* Collected data:
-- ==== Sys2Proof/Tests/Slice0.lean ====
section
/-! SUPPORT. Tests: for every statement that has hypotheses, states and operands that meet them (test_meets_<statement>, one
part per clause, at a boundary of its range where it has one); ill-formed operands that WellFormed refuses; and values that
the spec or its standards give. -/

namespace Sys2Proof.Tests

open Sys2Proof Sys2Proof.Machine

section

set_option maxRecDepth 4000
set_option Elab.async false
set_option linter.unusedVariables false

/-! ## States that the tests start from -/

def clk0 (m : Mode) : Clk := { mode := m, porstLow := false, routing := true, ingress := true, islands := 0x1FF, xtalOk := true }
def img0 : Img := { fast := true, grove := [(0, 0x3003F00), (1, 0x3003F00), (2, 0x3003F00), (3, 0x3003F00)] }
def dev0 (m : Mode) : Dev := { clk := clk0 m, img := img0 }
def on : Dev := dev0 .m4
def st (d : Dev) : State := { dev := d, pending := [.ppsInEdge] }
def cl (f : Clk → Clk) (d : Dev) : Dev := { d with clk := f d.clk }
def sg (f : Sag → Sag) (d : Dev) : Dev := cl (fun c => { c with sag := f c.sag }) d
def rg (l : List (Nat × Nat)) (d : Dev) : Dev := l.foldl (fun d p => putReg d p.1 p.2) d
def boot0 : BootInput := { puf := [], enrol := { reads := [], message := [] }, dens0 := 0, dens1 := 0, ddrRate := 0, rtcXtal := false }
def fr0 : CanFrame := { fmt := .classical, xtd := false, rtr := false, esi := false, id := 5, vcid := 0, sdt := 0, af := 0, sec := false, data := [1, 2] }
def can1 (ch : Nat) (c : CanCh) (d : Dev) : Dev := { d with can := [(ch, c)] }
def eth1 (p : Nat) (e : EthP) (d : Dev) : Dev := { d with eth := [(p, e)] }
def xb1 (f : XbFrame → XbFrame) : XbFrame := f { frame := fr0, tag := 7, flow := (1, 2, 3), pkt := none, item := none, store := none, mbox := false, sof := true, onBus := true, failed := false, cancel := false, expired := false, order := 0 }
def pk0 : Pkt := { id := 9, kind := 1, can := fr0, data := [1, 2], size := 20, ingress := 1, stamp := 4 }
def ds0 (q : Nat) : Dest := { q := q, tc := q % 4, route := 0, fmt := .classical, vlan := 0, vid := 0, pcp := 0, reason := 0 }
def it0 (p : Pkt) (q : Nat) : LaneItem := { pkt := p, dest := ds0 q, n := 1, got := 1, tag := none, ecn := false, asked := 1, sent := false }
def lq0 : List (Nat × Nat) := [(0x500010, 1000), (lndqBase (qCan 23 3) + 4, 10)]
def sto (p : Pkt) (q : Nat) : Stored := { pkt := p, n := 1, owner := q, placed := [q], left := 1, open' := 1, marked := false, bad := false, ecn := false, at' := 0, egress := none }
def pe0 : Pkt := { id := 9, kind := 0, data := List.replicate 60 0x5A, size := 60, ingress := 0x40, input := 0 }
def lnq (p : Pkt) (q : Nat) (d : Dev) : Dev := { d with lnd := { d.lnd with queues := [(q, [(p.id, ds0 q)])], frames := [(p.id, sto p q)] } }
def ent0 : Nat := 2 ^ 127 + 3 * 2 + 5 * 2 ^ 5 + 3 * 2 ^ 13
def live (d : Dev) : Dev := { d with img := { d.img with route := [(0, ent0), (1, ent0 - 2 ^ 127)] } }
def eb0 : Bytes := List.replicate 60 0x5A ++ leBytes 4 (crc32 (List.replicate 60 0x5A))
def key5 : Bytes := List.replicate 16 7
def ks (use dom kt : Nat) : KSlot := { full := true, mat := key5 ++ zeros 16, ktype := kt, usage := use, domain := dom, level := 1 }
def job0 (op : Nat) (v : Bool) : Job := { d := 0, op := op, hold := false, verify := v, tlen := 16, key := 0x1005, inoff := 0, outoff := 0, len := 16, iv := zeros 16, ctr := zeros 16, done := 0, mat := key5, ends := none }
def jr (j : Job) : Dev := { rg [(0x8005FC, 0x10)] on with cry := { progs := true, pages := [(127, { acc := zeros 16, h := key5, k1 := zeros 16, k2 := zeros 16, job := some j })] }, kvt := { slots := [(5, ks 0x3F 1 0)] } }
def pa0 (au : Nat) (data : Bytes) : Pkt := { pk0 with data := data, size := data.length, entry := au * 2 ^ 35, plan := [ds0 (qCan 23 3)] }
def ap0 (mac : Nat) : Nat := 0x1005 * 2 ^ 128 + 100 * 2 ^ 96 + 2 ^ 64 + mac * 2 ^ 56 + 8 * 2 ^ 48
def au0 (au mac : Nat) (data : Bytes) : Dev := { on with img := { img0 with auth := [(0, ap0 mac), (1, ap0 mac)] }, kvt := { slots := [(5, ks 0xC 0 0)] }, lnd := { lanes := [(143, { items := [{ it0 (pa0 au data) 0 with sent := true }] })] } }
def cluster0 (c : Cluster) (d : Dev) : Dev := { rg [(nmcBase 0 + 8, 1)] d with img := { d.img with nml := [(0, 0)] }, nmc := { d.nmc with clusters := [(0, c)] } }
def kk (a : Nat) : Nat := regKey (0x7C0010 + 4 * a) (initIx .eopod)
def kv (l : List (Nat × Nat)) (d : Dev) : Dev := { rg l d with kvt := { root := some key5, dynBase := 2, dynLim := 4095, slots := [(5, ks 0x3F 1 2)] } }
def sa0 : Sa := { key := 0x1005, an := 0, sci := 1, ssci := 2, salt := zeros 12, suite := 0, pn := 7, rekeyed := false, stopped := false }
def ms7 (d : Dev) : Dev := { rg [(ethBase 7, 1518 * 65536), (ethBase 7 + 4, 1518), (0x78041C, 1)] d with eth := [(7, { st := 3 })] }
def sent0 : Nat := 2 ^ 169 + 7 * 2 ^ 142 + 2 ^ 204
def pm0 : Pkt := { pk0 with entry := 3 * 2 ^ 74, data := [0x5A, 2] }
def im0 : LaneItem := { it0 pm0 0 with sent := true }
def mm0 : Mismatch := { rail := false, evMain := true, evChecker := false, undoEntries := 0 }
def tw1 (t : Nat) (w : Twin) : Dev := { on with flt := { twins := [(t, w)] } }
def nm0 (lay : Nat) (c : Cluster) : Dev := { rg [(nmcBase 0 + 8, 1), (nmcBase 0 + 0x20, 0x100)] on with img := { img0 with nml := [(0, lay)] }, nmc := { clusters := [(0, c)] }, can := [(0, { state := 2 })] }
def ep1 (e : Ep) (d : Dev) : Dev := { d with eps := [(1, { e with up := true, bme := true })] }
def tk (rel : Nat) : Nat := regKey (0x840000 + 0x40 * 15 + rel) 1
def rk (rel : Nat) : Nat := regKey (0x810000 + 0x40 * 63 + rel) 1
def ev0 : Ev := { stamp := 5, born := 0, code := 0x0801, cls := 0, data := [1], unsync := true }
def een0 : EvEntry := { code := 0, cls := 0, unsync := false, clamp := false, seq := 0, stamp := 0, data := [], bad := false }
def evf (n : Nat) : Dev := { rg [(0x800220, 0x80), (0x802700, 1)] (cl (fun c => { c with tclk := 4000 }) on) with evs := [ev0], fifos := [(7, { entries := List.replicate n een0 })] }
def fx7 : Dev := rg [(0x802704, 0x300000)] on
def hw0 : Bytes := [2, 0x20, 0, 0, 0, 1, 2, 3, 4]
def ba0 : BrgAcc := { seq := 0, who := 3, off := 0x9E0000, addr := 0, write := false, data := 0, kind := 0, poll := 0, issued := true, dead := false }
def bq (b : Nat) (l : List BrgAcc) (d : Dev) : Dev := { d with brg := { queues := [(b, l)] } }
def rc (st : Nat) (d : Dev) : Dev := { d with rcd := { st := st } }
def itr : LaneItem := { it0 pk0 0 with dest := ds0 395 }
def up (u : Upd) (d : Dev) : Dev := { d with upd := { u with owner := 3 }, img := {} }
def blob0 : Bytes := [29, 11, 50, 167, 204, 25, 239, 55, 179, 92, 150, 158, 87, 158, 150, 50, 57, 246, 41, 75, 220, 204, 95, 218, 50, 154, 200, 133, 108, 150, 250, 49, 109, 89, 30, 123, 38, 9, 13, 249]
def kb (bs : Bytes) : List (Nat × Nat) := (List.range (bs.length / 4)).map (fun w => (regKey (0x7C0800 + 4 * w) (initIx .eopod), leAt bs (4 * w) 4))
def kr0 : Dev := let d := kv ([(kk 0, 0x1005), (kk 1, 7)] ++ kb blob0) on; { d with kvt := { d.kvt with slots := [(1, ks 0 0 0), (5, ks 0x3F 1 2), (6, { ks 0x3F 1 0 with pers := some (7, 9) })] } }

* * *

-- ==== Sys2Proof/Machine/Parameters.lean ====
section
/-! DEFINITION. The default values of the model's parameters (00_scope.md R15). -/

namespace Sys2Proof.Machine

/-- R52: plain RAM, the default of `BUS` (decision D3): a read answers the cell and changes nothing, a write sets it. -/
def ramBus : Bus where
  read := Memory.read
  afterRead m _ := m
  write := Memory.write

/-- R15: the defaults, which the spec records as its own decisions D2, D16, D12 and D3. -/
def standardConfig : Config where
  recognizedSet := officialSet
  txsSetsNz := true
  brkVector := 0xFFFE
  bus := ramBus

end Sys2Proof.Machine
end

* YOUR TASK: In the data above, start at the line that has "def clk0 (m", stop after the line that has "def it0 (p : Pkt)", and print every line in between exactly as it stands.

* EXERCISE SOLUTION:
def clk0 (m : Mode) : Clk := { mode := m, porstLow := false, routing := true, ingress := true, islands := 0x1FF, xtalOk := true }
def img0 : Img := { fast := true, grove := [(0, 0x3003F00), (1, 0x3003F00), (2, 0x3003F00), (3, 0x3003F00)] }
def dev0 (m : Mode) : Dev := { clk := clk0 m, img := img0 }
def on : Dev := dev0 .m4
def st (d : Dev) : State := { dev := d, pending := [.ppsInEdge] }
def cl (f : Clk → Clk) (d : Dev) : Dev := { d with clk := f d.clk }
def sg (f : Sag → Sag) (d : Dev) : Dev := cl (fun c => { c with sag := f c.sag }) d
def rg (l : List (Nat × Nat)) (d : Dev) : Dev := l.foldl (fun d p => putReg d p.1 p.2) d
def boot0 : BootInput := { puf := [], enrol := { reads := [], message := [] }, dens0 := 0, dens1 := 0, ddrRate := 0, rtcXtal := false }
def fr0 : CanFrame := { fmt := .classical, xtd := false, rtr := false, esi := false, id := 5, vcid := 0, sdt := 0, af := 0, sec := false, data := [1, 2] }
def can1 (ch : Nat) (c : CanCh) (d : Dev) : Dev := { d with can := [(ch, c)] }
def eth1 (p : Nat) (e : EthP) (d : Dev) : Dev := { d with eth := [(p, e)] }
def xb1 (f : XbFrame → XbFrame) : XbFrame := f { frame := fr0, tag := 7, flow := (1, 2, 3), pkt := none, item := none, store := none, mbox := false, sof := true, onBus := true, failed := false, cancel := false, expired := false, order := 0 }
def pk0 : Pkt := { id := 9, kind := 1, can := fr0, data := [1, 2], size := 20, ingress := 1, stamp := 4 }
def ds0 (q : Nat) : Dest := { q := q, tc := q % 4, route := 0, fmt := .classical, vlan := 0, vid := 0, pcp := 0, reason := 0 }
def it0 (p : Pkt) (q : Nat) : LaneItem := { pkt := p, dest := ds0 q, n := 1, got := 1, tag := none, ecn := false, asked := 1, sent := false }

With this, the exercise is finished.